> [WHAT THE EXERCISE ASKS]
One figure is the whole answer: the number of lines below that contain the word "execAnd".

Saved entries
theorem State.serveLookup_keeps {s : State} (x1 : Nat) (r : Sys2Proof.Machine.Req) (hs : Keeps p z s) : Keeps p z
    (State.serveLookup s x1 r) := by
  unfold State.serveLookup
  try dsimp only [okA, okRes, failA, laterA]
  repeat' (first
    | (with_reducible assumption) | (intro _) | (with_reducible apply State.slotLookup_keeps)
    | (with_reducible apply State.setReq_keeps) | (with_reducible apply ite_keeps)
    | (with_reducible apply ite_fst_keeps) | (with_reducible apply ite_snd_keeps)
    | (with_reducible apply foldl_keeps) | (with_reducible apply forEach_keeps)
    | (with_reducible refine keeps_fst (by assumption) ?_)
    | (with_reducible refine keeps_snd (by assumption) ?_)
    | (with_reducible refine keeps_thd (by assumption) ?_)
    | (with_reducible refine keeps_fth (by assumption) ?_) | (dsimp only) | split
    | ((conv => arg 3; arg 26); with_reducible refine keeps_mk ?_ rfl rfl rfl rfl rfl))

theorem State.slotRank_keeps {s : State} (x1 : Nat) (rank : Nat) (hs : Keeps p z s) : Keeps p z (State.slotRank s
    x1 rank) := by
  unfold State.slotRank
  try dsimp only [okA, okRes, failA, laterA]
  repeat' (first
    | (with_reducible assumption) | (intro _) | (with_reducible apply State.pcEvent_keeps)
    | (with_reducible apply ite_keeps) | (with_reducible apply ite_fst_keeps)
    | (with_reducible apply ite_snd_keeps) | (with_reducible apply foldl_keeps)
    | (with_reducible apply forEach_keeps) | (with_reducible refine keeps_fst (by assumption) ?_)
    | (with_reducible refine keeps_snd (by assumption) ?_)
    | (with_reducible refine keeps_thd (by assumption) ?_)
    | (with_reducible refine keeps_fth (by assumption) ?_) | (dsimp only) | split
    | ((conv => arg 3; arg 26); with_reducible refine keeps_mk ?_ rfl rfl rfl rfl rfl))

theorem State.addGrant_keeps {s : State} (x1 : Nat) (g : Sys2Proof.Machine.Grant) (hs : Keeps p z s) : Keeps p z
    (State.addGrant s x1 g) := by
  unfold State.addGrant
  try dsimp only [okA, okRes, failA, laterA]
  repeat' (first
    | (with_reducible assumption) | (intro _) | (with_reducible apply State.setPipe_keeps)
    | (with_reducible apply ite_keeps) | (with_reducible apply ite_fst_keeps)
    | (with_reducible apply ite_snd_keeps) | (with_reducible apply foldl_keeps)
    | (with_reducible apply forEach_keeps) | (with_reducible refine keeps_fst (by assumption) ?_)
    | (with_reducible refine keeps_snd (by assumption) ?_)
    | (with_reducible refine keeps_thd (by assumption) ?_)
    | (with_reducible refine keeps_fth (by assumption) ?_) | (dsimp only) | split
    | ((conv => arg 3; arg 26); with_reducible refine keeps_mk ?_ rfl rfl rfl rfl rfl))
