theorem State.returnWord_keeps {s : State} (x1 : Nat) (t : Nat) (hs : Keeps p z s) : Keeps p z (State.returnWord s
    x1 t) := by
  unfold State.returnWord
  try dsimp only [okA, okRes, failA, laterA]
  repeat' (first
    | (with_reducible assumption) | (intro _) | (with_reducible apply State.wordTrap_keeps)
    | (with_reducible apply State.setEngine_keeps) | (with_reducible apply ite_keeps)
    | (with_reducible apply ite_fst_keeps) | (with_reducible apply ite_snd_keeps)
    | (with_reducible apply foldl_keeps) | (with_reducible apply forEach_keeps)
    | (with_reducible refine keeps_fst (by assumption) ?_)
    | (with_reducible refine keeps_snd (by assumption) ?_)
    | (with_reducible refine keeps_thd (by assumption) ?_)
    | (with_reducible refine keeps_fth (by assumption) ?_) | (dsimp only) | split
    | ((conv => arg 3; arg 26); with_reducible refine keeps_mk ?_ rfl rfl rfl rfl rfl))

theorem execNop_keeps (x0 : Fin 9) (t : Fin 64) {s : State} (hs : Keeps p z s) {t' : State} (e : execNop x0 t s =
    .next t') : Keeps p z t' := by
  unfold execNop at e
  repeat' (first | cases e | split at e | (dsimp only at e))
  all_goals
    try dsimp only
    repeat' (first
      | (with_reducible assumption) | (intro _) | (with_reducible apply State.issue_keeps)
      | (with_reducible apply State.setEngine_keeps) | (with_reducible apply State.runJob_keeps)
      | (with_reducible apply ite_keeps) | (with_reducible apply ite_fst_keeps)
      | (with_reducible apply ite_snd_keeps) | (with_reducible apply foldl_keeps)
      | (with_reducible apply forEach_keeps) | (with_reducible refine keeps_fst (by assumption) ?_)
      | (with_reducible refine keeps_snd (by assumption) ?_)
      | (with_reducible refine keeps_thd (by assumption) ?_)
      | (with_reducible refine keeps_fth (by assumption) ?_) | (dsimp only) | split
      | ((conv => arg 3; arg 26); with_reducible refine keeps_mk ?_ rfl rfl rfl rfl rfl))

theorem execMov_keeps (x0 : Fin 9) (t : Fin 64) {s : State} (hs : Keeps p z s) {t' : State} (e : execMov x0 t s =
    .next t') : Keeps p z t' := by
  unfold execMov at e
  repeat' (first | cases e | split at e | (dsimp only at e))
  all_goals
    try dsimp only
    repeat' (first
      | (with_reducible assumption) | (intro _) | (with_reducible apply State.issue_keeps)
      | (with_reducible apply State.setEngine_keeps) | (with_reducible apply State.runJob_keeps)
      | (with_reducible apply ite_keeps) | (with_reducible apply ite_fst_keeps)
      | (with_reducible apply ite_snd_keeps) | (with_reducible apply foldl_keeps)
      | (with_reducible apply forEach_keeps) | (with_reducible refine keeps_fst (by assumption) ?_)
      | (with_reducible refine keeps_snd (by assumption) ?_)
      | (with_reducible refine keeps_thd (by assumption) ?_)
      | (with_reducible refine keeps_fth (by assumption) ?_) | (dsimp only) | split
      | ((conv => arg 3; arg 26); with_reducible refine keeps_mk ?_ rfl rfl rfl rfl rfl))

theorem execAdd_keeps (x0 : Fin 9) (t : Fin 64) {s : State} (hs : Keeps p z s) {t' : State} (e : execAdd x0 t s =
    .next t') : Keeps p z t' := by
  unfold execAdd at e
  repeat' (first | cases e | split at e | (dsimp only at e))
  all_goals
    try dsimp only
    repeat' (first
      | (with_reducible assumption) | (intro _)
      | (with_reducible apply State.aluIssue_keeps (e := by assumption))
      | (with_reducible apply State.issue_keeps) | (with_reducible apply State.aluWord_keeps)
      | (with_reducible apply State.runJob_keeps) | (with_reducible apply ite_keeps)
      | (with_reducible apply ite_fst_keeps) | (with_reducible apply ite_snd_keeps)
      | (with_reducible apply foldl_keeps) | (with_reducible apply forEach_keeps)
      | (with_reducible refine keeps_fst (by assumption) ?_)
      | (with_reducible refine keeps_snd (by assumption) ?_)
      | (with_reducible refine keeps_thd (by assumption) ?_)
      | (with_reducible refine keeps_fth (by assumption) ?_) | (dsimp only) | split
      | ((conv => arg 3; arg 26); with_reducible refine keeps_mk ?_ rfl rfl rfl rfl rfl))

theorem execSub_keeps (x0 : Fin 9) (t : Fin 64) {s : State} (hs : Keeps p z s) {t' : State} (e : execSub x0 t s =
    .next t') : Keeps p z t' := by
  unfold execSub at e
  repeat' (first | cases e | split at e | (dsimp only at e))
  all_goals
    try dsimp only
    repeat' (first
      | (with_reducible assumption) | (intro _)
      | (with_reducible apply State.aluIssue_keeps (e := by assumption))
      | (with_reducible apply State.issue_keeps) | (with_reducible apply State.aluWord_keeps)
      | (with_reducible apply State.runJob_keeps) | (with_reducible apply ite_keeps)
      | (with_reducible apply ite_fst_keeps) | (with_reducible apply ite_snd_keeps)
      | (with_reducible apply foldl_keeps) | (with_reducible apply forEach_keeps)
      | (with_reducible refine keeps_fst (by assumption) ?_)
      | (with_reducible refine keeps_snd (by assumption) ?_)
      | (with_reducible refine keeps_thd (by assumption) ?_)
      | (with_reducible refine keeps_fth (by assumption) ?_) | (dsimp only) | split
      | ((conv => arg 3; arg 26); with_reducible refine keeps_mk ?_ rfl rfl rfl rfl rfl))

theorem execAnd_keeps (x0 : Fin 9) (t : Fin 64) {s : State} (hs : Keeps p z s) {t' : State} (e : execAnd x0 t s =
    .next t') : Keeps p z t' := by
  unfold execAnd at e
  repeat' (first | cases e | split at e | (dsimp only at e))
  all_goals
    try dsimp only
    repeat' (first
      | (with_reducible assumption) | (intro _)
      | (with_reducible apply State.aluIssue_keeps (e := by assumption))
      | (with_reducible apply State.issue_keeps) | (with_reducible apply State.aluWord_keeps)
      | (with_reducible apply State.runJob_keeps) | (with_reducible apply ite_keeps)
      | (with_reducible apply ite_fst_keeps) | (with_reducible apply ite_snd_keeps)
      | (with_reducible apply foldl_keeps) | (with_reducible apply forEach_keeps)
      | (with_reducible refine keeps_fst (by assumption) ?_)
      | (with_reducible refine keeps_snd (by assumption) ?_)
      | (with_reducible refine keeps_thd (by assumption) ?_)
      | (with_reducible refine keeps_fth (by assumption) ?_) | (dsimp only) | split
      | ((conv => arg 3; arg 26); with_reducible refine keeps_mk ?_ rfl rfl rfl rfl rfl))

---

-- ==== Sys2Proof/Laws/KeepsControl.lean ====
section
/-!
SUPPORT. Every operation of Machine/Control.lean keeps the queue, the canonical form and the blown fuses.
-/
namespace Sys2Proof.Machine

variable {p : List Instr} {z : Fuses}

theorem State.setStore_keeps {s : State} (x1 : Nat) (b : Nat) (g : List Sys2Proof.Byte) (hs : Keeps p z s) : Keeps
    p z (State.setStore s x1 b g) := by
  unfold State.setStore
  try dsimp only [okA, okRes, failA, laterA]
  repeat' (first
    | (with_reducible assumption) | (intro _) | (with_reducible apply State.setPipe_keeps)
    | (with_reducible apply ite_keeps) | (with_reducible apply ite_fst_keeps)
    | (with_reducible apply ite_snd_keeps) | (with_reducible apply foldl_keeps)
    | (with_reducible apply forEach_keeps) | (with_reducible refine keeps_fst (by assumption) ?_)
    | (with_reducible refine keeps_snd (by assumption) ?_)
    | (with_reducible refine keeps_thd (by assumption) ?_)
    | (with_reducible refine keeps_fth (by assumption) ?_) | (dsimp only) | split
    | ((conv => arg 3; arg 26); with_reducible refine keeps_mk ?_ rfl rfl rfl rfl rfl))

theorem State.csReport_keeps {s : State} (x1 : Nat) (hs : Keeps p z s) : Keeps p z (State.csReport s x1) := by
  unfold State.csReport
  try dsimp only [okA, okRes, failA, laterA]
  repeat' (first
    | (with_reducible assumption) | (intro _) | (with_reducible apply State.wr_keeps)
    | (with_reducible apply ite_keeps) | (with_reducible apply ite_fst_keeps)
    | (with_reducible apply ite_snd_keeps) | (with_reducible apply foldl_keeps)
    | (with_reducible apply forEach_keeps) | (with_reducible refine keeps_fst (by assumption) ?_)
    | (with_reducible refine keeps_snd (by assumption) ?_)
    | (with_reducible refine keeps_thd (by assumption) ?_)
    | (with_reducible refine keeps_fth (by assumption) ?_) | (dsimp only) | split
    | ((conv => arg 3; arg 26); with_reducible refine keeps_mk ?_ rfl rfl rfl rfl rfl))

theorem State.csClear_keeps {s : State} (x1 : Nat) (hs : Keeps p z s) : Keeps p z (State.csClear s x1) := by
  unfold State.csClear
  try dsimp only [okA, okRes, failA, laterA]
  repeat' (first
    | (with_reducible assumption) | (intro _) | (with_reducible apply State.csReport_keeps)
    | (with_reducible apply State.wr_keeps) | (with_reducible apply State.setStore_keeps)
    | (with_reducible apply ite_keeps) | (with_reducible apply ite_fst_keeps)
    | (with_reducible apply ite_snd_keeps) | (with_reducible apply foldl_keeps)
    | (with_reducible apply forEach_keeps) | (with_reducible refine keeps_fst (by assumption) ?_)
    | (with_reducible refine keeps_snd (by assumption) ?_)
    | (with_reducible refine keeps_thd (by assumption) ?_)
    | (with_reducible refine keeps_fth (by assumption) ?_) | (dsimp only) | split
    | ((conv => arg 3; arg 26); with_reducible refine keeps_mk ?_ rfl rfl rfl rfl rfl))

> [RESPONSE TO THE EXERCISE]
2